## To do
Show all lines of the listing that hold the word "devid".

## Data provided
/-- VHIST (R142). -/
def veHist (s : State) (c : CoreId) (e : Entry) : State × VeEnd :=
  let w := e.word
  match veRead s c e (veOfs e) 256 256 with
  | (s, none) => (s, .fault)
  | (s, some bs) =>
    let n := if fld w 96 10 = 0 then fmtLanes (vFmt w) else fld w 96 10
    let va := vget s c (vVa w)
    let bins := (List.range n).map (fun i => histBin (vFmt w) (lane (fmtBits (vFmt w)) va i) (sext 8 (fld w 88 8)))
    veWrite s c (veOfs e) ((List.range 64).flatMap (fun b =>
      leBytes 4 (satAdd 32 (leAt bs (4 * b) 4) (bins.filter (fun x => x == b)).length)))

/-- The rotation of every block of a register (R116). -/
def hadReg (n a : Nat) (v : VReg) : VReg :=
  let xs : List (BitVec 32) := (lanes 0 v).map (fun x => BitVec.ofNat 32 x)
  ofLanes 32 (((chunks n 8 xs).flatMap (fun b => hadBlock n a b)).map (fun x => x.toNat))

/-- The block size of VHAD (R116). -/
def hadSize (w : W128) : Nat :=
  match vAux w with
  | 0 => 32 | 1 => 64 | _ => 128

/-- The exponent a of VHAD (R116). -/
def hadShift (w : W128) : Nat :=
  match vAux w with
  | 0 => 3 | 1 => 3 | _ => 4

/-- VHAD (R116, R134). -/
def veHad (s : State) (c : CoreId) (e : Entry) : State × VeEnd :=
  let w := e.word
  (vset s c (vVd w) (hadReg (hadSize w) (hadShift w) (vget s c (vVa w))), .done none)

/-- VRED: the reduction to lane 0, and to SD where it is not S0 (R131). -/
def veRed (s : State) (c : CoreId) (e : Entry) : State × VeEnd :=
  let w := e.word
  let x := vredVal (vFmt w) (vget s c (vVa w))
  (vset s c (vVd w) (BitVec.ofNat 8192 x), .done (if vSd w = 0 then none else some (vSd w, BitVec.ofNat 64 x)))

/-- VMOVS: a lane of VA, sign-extended for I8 and I32 (R40). -/
def veMovs (s : State) (c : CoreId) (e : Entry) : State × VeEnd :=
  let w := e.word
  let f := vFmt w
  let x := lane (fmtBits f) (vget s c (vVa w)) (fld w 64 11)
  let v := if f = 6 ∨ f = 7 then ofInt 64 (sext (fmtBits f) x) else x
  (s, .done (if vSd w = 0 then none else some (vSd w, BitVec.ofNat 64 v)))

/-- The exponent entry that VDEQ uses for a lane of VD (R99). -/
def deqEntry (s : State) (c : CoreId) (e : Entry) (i : Nat) : Nat :=
  Config.vdeqEntry e.word (snapGet e.s (vSa e.word)) (s.loc c).sp i

/-- The register that VDEQ writes: each lane of VD from a lane of VA with its exponent, zero point and codebook slot (R92,
R98, R115, R122). -/
def deqReg (s : State) (c : CoreId) (e : Entry) : VReg :=
  let w := e.word
  let b := fmtBits (vFmt w)
  let va := vget s c (vVa w)
  ofLanes (fmtBits (vFmt2 w)) ((List.range (fmtLanes (vFmt2 w))).map (fun i =>
    let en := deqEntry s c e i
    deqLane w (cbGet s c (vAux w + entCb en)) (lane b va (Config.vdeqSource w i)) (entE en)
      (Config.vdeqZero w (snapGet e.s (vSa w)) (s.loc c).sp i)))

/-- VDEQ: VD takes the exact values of the elements of VA; a C4 or C8 element that meets a slot of the other kind raises
CB_KIND_MISMATCH (R40, R92, R98). DESIGN CHOICE, log entry 22: which lane, entry and zero point an element takes. -/
def veDeq (s : State) (c : CoreId) (e : Entry) : State × VeEnd :=
  let w := e.word
  let slots := (List.range (fmtLanes (vFmt2 w))).map (fun i => (vAux w + entCb (deqEntry s c e i)) % 16)
  let v := deqReg s c e
  let s := match slots.find? (fun i => kindMismatch (vFmt w) (cbGet s c i)) with
    | some i => numEv s c 0x3004 i e.pc
    | none => s
  (vset s c (vVd w) v, .done none)
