/-! ### Spans and requests (R239, R241 to R245) -/

/-- The requests for `len` bytes at `a`: aligned 64-byte units, up to 16 of them in one packet from or to a peer. -/
def splitReads (s : State) (a len off : Nat) : List DmaReq :=
  let unit := match placeOf s a len with
    | .peer _ _ => 1024
    | _ => 64
  let first := a / unit
  let n := if len = 0 then 0 else (a + len - 1) / unit + 1 - first
  (List.range n).map (fun i =>
    let lo := max a ((first + i) * unit)
    let hi := min (a + len) ((first + i + 1) * unit)
    .read lo (hi - lo) (off + (lo - a)))

/-- The requests that write `bs` at `a`. -/
def splitWrites (s : State) (a : Nat) (bs : List Byte) : List DmaReq :=
  (splitReads s a bs.length 0).map (fun r =>
    match r with
    | .read lo len off => .write lo ((bs.drop off).take len)
    | r => r)

/-- The source rows of a strided-like source: address, length and place in the source stream. -/
def rowReads (s : State) (src n len stride : Nat) : List DmaReq :=
  (List.range n).flatMap (fun i => splitReads s (src + stride * i) len (len * i))

/-- Bits of an element of a blocked mode (R243). -/
def blkBits (p : Nat) : Nat := match bEw p with | 0 => 8 | 1 => 4 | _ => 16
/-- Whether a mode's logical source is the transpose of the matrix at SSRC (R243). -/
def blkTrans (mode : Nat) : Bool := mode == 4 || mode == 5
/-- The blocks (a, b) of a blocked transfer with line and position, padding left out (R243). -/
def blkPlaces (mode len p : Nat) : List (Nat × Nat × Nat × Nat) :=
  let P := blkPos mode
  let S := blkSteps mode len
  let lines := if bNoskew p then S else S + P - 1
  (List.range lines).flatMap (fun t => (List.range P).filterMap (fun j =>
    let i := if bNoskew p then t else t - j
    if (!bNoskew p && decide (t < j)) || decide (S ≤ i) then none
    else if bOrient p = 0 then some (j, i, t, j) else some (i, j, t, j)))
/-- Lines of the image of a blocked transfer. -/
def blkLines (mode len p : Nat) : Nat :=
  if bNoskew p then blkSteps mode len else blkSteps mode len + blkPos mode - 1

/-- Rows and bytes of a row of one block of the matrix at SSRC: of the block of X, or of its transpose. -/
def blkShape (mode p : Nat) : Nat × Nat :=
  let r := blkRows (bOpnd p) (bEw p)
  let b := blkBytes (bOpnd p) (bEw p)
  if blkTrans mode then (8 * b / blkBits p, r * blkBits p / 8) else (r, b)

/-- The block rows of a blocked transfer: a row that crosses an aligned 64-byte unit is two reads (R239, R243). -/
def blkReads (s : State) (mode len p src : Nat) : List DmaReq :=
  let (r, b) := blkShape mode p
  let ps := blkPlaces mode len p
  (List.range ps.length).flatMap (fun n =>
    let x := getD ps n (0, 0, 0, 0)
    let (bi, bj) := if blkTrans mode then (x.2.1, x.1) else (x.1, x.2.1)
    (List.range r).flatMap (fun i => splitReads s (src + 8 * bSstr p * (bi * r + i) + bj * b) b (64 * n + b * i)))
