/-- Issue of a QOP; where the fabric queue is empty and `now` holds, it starts and, as far as the queue lets it, runs in
the same command. -/
def qopIssue (c : CoreId) (now : Bool) (us : List Upset) (o : Op) (s : State) : State :=
  let idle := now && unitIdle (s.unit c) .fab
  let s := issueTo s c us o .fab
  if !idle then s
  else
    let s := fabStart s c
    match (s.unit c).fab with
    | some (.qop e _) => if o = .qopPush then pushCells c (qopCells e.word) s else fabComplete s c
    | _ => s

/-- QOP PUSH (R42, R208). -/
def execQopPush (c : CoreId) (now : Bool) (us : List Upset) (s : State) : Out := .next (qopIssue c now us .qopPush s)
/-- QOP POP (R42, R210). -/
def execQopPop (c : CoreId) (now : Bool) (us : List Upset) (s : State) : Out := .next (qopIssue c now us .qopPop s)
/-- QOP DROP (R211). -/
def execQopDrop (c : CoreId) (now : Bool) (us : List Upset) (s : State) : Out := .next (qopIssue c now us .qopDrop s)
/-- QOP STAT (R212). -/
def execQopStat (c : CoreId) (now : Bool) (us : List Upset) (s : State) : Out := .next (qopIssue c now us .qopStat s)
/-- QOP COMMIT (R214). -/
def execQopCommit (c : CoreId) (now : Bool) (us : List Upset) (s : State) : Out :=
  .next (qopIssue c now us .qopCommit s)
/-- QOP CANCEL (R214). -/
def execQopCancel (c : CoreId) (now : Bool) (us : List Upset) (s : State) : Out :=
  .next (qopIssue c now us .qopCancel s)

/-! ### Cells from outside the cores -/

/-- Credits of a receive buffer go back once a packet has left it (R278). -/
def returnCredit (s : State) (l : LinkId) (vc job units : Nat) (pooled : Bool) : State :=
  if units = 0 then s
  else
  let k := s.links[l]
  let key := job * 8 + vc
  let dec (t : Table Nat) : Table Nat := tset t key ((tget t key).getD 0 - units)
  let k := if pooled then { k with rxPool := dec k.rxPool } else { k with rxRsv := dec k.rxRsv }
  s.setLink l { k with rets := k.rets ++ [{ vc := vc, job := job, pool := pooled, units := units }] }

/-- The cell a source offers to a queue now, with its job and the state once the queue has taken it; a receive buffer
offers the oldest cells of each job (R209), and a dispatch unit none while a STOP of the queue is in force (R217). A core's PUSH
takes another path. -/
def offered (s : State) (q : QId) (o : Offer) : Option (Cell × Nat × (State → State)) :=
  match o with
  | .core _ => none
  | .link l =>
    let k := s.links[l]
    match k.cells.find? (fun r => r.q == q && (k.cells.find? (fun x => x.job == r.job)).any (fun x => x == r)) with
    | some r =>
      match r.cells with
      | [] => none
      | c :: rest =>
        some (c, r.job, fun s =>
          let k := s.links[l]
          if rest.isEmpty then
            returnCredit (s.setLink l { k with cells := k.cells.erase r }) l 0 r.job r.units r.pooled
          else
            s.setLink l { k with cells := k.cells.map (fun x => if x == r then { r with cells := rest } else x) })
    | none => none
  | .host r =>
    let k := s.host.rings[r]
    ((List.range k.descs.length).findSome? (fun n =>
      match ((k.descs[n]?).bind (fun (d : Desc) => d.run) : Option DescRun) with
      | some (.push q' (c :: rest) m) =>
        if q' == q then some (n, c, if rest.isEmpty then DescRun.due 0#8 (BitVec.ofNat 32 m) 0#16 else .push q rest m)
        else none
      | some (.gen i q' (some c)) => if q' == q then some (n, c, .gen i q none) else none
      | _ => none)).map (fun (n, c, run) =>
        (c, (r.val - 2) / 2, fun s =>
          let k := s.host.rings[r]
          s.setRing r { k with descs := k.descs.modify n (fun d => { d with run := some run }) }))
  | .du u =>
    let k := s.dus[u]
    match (if stopped s s.devid q.val then none else k.outs.find? (fun x => x.dest == .here q)) with
    | some x =>
      match x.cells with
      | [] => none
      | c :: rest =>
        some (c, x.job, fun s =>
          let k := s.dus[u]
          let outs := if rest.isEmpty then k.outs.erase x
            else k.outs.map (fun y => if y == x then { x with cells := rest } else y)
          s.setDu u { k with outs := outs })
    | none => none

/-- A source's next cell is offered to a queue; a refused cell stays where it is (R205, R208, R209). Markers are taken
only where `marker` says so. -/
def offerOne (s : State) (q : QId) (o : Offer) (marker : Bool) : State :=
  match o with
  | .core c =>
    match (s.unit c).fab with
    | some (.qop e _) => if qopQ e.word = q.val ∧ !marker then pushCell s c else s
    | _ => s
  | o =>
    match offered s q o with
    | none => s
    | some (cell, job, took) =>
      if (cell.marker && !qForward s q) != marker then s
      else
        match qOffer s q (some job) cell with
        | (s, .refused) => s
        | (s, _) => took s

/-- QUEUE_CELL_ACCEPT: the next cell of a source is offered to a queue (R205). -/
def execQueueCellAccept (q : QId) (o : Offer) (us : List Upset) (s : State) : Out :=
  .next (s.live (offerOne (strike s us) q o false))

/-- QUEUE_POOL_REFILL: the head refills a chunk from the pool (R205). -/
def execQueuePoolRefill (q : QId) (us : List Upset) (s : State) : Out := .next (s.live (qRefill (strike s us) q))

/-- QUEUE_MARKER_APPLY: a marker that a source holds for a LOCAL queue arrives there (R166, R214). -/
def execQueueMarkerApply (q : QId) (o : Offer) (us : List Upset) (s : State) : Out :=
  .next (s.live (offerOne (strike s us) q o true))

/-! ### Forwarding (R215) -/

/-- The cells a forwarding queue may put in one packet now: head cells of equal sideband fields. -/
def forwardCells (s : State) (q : QId) : List Cell := (s.queues[q]).head.take (packetLen (s.queues[q]).head)

/-- The head cells of a forwarding queue leave it. -/
def forwarded (s : State) (q : QId) (n : Nat) : State :=
  let k := s.queues[q]
  let s := s.setQueue q { k with head := k.head.drop n }
  qMarks ((qSettle s q).count (queueBase q + 0xC0) 64 n) q

/-- A forwarding queue sends: one cell to a queue of its own module, else one QCELLS packet of cells to the peer. A
paused queue sends nothing; an unreachable peer raises LINK_UNREACHABLE and the cells stay (R215, R217, R287). -/
def forwardSend (s : State) (q : QId) : State :=
  let s := qCheck s q
  if !qOn s q ∨ !qForward s q ∨ (s.queues[q]).paused then s
  else
    let s := if (s.queues[q]).head.isEmpty then qRefill s q else s
    let dev := qDestDev s q
    let die := if q.val < 128 then 0 else 1
    match (s.queues[q]).head with
    | [] => s
    | c :: _ =>
      if dev = s.devid then
        match fin? 256 (qDestQ s q) with
        | none => s
        | some d =>
          match qOffer s d (some (qJob s q)) c with
          | (s, .refused) => s
          | (s, _) => forwarded s q 1
      else
        let cells := forwardCells s q
        let p := qcellsPkt s (qJob s q) dev (qDestQ s q) cells
        match sendPkt s die 0 (qJob s q) dev p (some q) with
        | (s, true) => forwarded s q cells.length
        | (s, false) => (unreachable s (some (qJob s q)) dev p).failStep (some (qJob s q))

/-- QUEUE_FORWARD_SEND (R215). -/
def execQueueForwardSend (q : QId) (us : List Upset) (s : State) : Out := .next (s.live (forwardSend (strike s us) q))

/-- QFC_IN_RISE: a rising edge of a QFC_IN pin; `seen` says that the pin was held low and then high long enough. Every
enabled queue mapped to the pin with notification by pin signals its semaphore (R213, R445). -/
def execQfcInRise (pin : Fin 8) (seen : Bool) (s : State) : Out :=
  let s := { s with pins := { s.pins with qfcIn := setBit s.pins.qfcIn pin.val } }
  .next (if !seen || s.power.held then s
    else (allFin 256).foldl (fun (s : State) (q : QId) =>
      let n := s.rd (queueBase q + 0x50)
      if qOn s q && bit n 0 && bit n 1 && fld (s.rd (queueBase q + 0x48)) 4 3 == pin.val then qNotify s q else s) s)

/-! ### Register commands of the queues (R222) -/

/-- The checks of enabling a queue (R222). -/
def qCfgOk (s : State) (q : QId) : Bool :=
  let mode := fld (s.rd (queueBase q + 0x28)) 4 2
  let p := qChunks s q
  let wm := s.rd (queueBase q + 0x40)
  let others := (allFin 256).foldl (fun n r => if qOn s r && r != q then n + 2176 * qChunks s r else n) 0
  (mode == 1 || mode == 2) && decide (32 ≤ p) &&
    decide ((s.rd (queueBase q + 0x30)).toNat + 2176 * p ≤ gddrTop s) && decide (others + 2176 * p ≤ 0x800000000) &&
    decide (fld wm 32 32 < fld wm 0 32) && decide (fld wm 0 32 ≤ 1024 + 32 * p)

/-- A write of EN (R222): enabling after the checks, paused where a STOP of its destination is in force (R217), turning off with every cell discarded, nothing where EN already
holds the value. -/
def queueEn (s : State) (q : QId) (on : Bool) : State :=
  if qOn s q = on then s
  else if on then
    if qCfgOk s q then
      (s.setQueue q { s.queues[q] with paused := qForward s q && stopped s (qDestDev s q) (qDestQ s q) }).wr
        (queueBase q + 8) 1#64
    else qEv s q 0x4004 (some (qJob s q)) none 0
  else (qFlush s q).wr (queueBase q + 8) 0#64

/-- QUEUE_EN (R222). -/
def execQueueEn (q : QId) (on : Bool) (s : State) : Out := .next (s.ifOn (queueDomain q) (queueEn s q on))

/-- QUEUE_FLUSH (R220). -/
def execQueueFlush (q : QId) (s : State) : Out := .next (s.ifOn (queueDomain q) (qFlush s q))

/-- UNDERRUN and PTR_RESET are cleared (R222). -/
def qClear (s : State) (q : QId) : State := s.setQueue q { s.queues[q] with underrun := false, ptrReset := false }

/-- QUEUE_CLR (R222). -/
def execQueueClr (q : QId) (s : State) : Out :=
  .next (s.ifOn (queueDomain q) (qClear s q))

/-- Q_WM_WRITE: the marks are stored and tested on the current count (R216). -/
def execQWmWrite (q : QId) (v : W64) (s : State) : Out := .next (s.ifOn (queueDomain q) (qMarks (s.wr (queueBase q + 0x40) v) q))

/-- A write of Q_PUSH_CTL pushes the window's cell; one that the queue cannot accept is discarded (R222). -/
def windowPush (s : State) (q : QId) (v : W64) : State :=
  let cell : Cell := { data := (s.queues[q]).win, mbtag := BitVec.ofNat 16 (fld v 0 16), eop := bit v 16,
                       src := BitVec.ofNat 15 s.devid, agent := 0x7F#7 }
  match qOffer s q (some (qJob s q)) cell with
  | (s, .refused) => qEv s q 0x4009 (some (qJob s q)) none (cellArg cell.mbtag.toNat 0x7F)
  | (s, _) => s

/-- QUEUE_WINDOW_PUSH (R222). -/
def execQueueWindowPush (q : QId) (v : W64) (s : State) : Out := .next (s.ifOn (queueDomain q) (windowPush s q v))

end Sys2Proof.Machine
end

## Task output
    match (if stopped s s.devid q.val then none else k.outs.find? (fun x => x.dest == .here q)) with
      if dev = s.devid then
                       src := BitVec.ofNat 15 s.devid, agent := 0x7F#7 }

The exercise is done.